Well, Nathan, that's magisterial as always. And I look forward to having you back in the fall as we get closer to Election Day and the margin for error in forecasting winnows down considerably. And I look forward to having you back on the horse race. No problem. Thank you.

Normally on Ad of the Week, I am showing you an ad that has a particular feature that makes it appealing to help one understand why a candidate says and does what they do in order to build a coalition. But that's not what this week's ad is about. This week's ad is about teaching about a obscure provision in federal law that actually gives candidates a lot of leeway in what they say to you.

This ad is from former Congresswoman Claudia Tenney, who's trying to regain her congressional seat. And I think you'll see why it's the ad of the week when you listen. Let's hear it now.

I'm Claudia Tenney, and I approve this message. Anthony Brindisi got elected promising to hold Spectrum accountable. He hasn't. Since Brindisi took office, Spectrum's raised rates six times. What's he done? Talk. The money talks, too. Behind closed doors, Brindisi's taken $360,000 from groups backed by Spectrum Cable's corporate PAC. $60,000 for every time they've raised rates under his watch. You're getting ripped off.

We sure are. You can't spell Brindisi without B-S. Yes, that's right. You heard it correct. Claudia Tenney ends her ad by saying you can't spell Brindisi without saying B-S.

Now, how does a candidate get away with saying that on the airwaves? Well, the candidate can do that because there is a federal law that requires ads from candidates to be run by stations. That's right. A television station cannot reject a television ad put forward by a candidate, no matter what sort of classification.

claim or offensive argument they make. There was even an ad that a station was forced to run in a New Mexico race in the last few years that started with the phrase F, and I won't say that word here, but it rhymes with clock,

the NRA. Now, normally no one could say that on a broadcast television, but because it's protected by law, candidates can use expletives, candidates can make charges, and candidates can outright tell fabrications

And the station can do nothing about it. This does not apply to third party ads. So if you, dear listener, had a multimillion dollar super PAC and you wanted to start your ad with the phrase F the NRA or say you can't spell Brindisi without using BS, you might have your ad censored because you're not protected by that federal law.

But because of the law, that means that candidates can make outrageous claims or colorful ones to use euphemism.

And that's something that you should understand as you're listening. The station is not liable for libel or defamation or slander charges as a publisher. And the candidate, of course, is a public figure and as a public figure finds it extremely difficult under New York Times versus Sullivan, the Supreme Court from the 1960s, to be sued for such.

So when you hear somebody using colorful charges or saying something that just can't be possibly true on your television screen,

Maybe it's not, but maybe they're saying it because the law lets them say.

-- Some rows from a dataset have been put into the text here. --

-- ==== Sys2Proof/Laws/PerInstr.lean ====
section
/-!
SUPPORT. A law of every instruction: a slot operation's encoding has as many 32-bit words as its slot class's leaf (02 R32, R33).
-/
namespace Sys2Proof.Laws

/-- A number cut into words has that many. -/
theorem natWords_length (n w : Nat) : (Sys2Proof.natWords n w).length = n := by
  induction n generalizing w with
  | zero => rfl
  | succ n ih => simp [Sys2Proof.natWords, ih]

end Sys2Proof.Laws

namespace Sys2Proof.Laws.LeafWords

/-- A slot operation's encoding is as long as its class's leaf. -/
def Statement (i : Instr) : Prop := ∀ k, i.slotClass = some k → (encode i).length = k.leafBytes / 4

/-- The law for any instruction. -/
theorem every (i : Instr) : Statement i := by
  intro k h
  have hl : ∃ w, encodeLeaf i = some w := by
    unfold Instr.slotClass at h
    unfold encodeLeaf
    split at h <;> simp_all
  obtain ⟨w, hw⟩ := hl
  simp only [encode, h, hw]
  exact Sys2Proof.Laws.natWords_length _ _
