/-- SCALE.MX (06 R173). -/
theorem scaleMx_blockScale (t : VType) (codes : List Nat) : scaleMxCode t codes = blockScale (scaleEmax t) codes := by
  have hany : (codes.map fp32.value).any (fun v => v.isNan || v.isInf) = codes.any (fun c => !fp32.isFinite c) := by
    rw [List.any_map]; congr 1; funext c
    rcases code_cases fp32 c with ⟨a1, -, -, m, k, a4, -⟩ | ⟨a1, -, -, a4⟩ | ⟨a1, -, -, a4⟩ <;> simp [a1, a4, Exact.isNan, Exact.isInf]
  simp only [scaleMxCode, blockScale, hany]
  cases h : codes.any (fun c => !fp32.isFinite c)
  · obtain ⟨n, l, h1, h2⟩ := amax_units codes 0 149 h
    simp only [Bool.false_eq_true, if_false]
    rw [show Exact.zero false = .num false 0 ((-149 : Int) + (149 : Nat)) false from rfl, h1, show (0 : Nat) = 0 * 2 ^ 149 by rw [Nat.zero_mul], h2]
    rw [Nat.zero_mul]
    by_cases hn : n = 0
    · simp [hn]
    · have hp : n * 2 ^ l ≠ 0 := Nat.ne_of_gt (Nat.mul_pos (by omega) (Nat.two_pow_pos l))
      simp only [if_neg hn, if_neg hp]
      rw [log2_mul_two_pow n l (by omega), clampInt]
      split <;> (try split) <;> omega
  · rfl

end Sys2Proof.Machine
end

Claudia Tenney is running to recover her seat, which is a strongly Republican seat in upstate New York, and she may very well win. And the substance of this claim may very well be true. But the use of those two letters and their rarity in television usage outside of this is why her ad is this week's out of the week.

Joining me on Trump Talk this week is one of the Capitol's longtime and expert political observers and all things White House. He is John Gizzi. He is the White House correspondent and chief political correspondent for Newsmax Television. John, welcome to the Horse Race. Henry, always a pleasure. I'm glad I'm one of your thoroughbreds. Ha ha ha.

Well, you know, let's see if you can last 15 minutes. I've seen the two minute trials around the track. You told me off air that you were with President Trump yesterday. Tell the horse race listeners all about that. Well, it was my turn at bat, or I should say Newsmax turn at bat in the seat in the White House briefing room.

So every eight days we get a crack at either Kayleigh McEnany, the press secretary, or the man at the top, Donald Trump. Yesterday he called a news conference for 530, or perhaps I should say a news conference disguised as a coronavirus briefing. The president did give a statement on his meeting with Arizona's Governor Ducey.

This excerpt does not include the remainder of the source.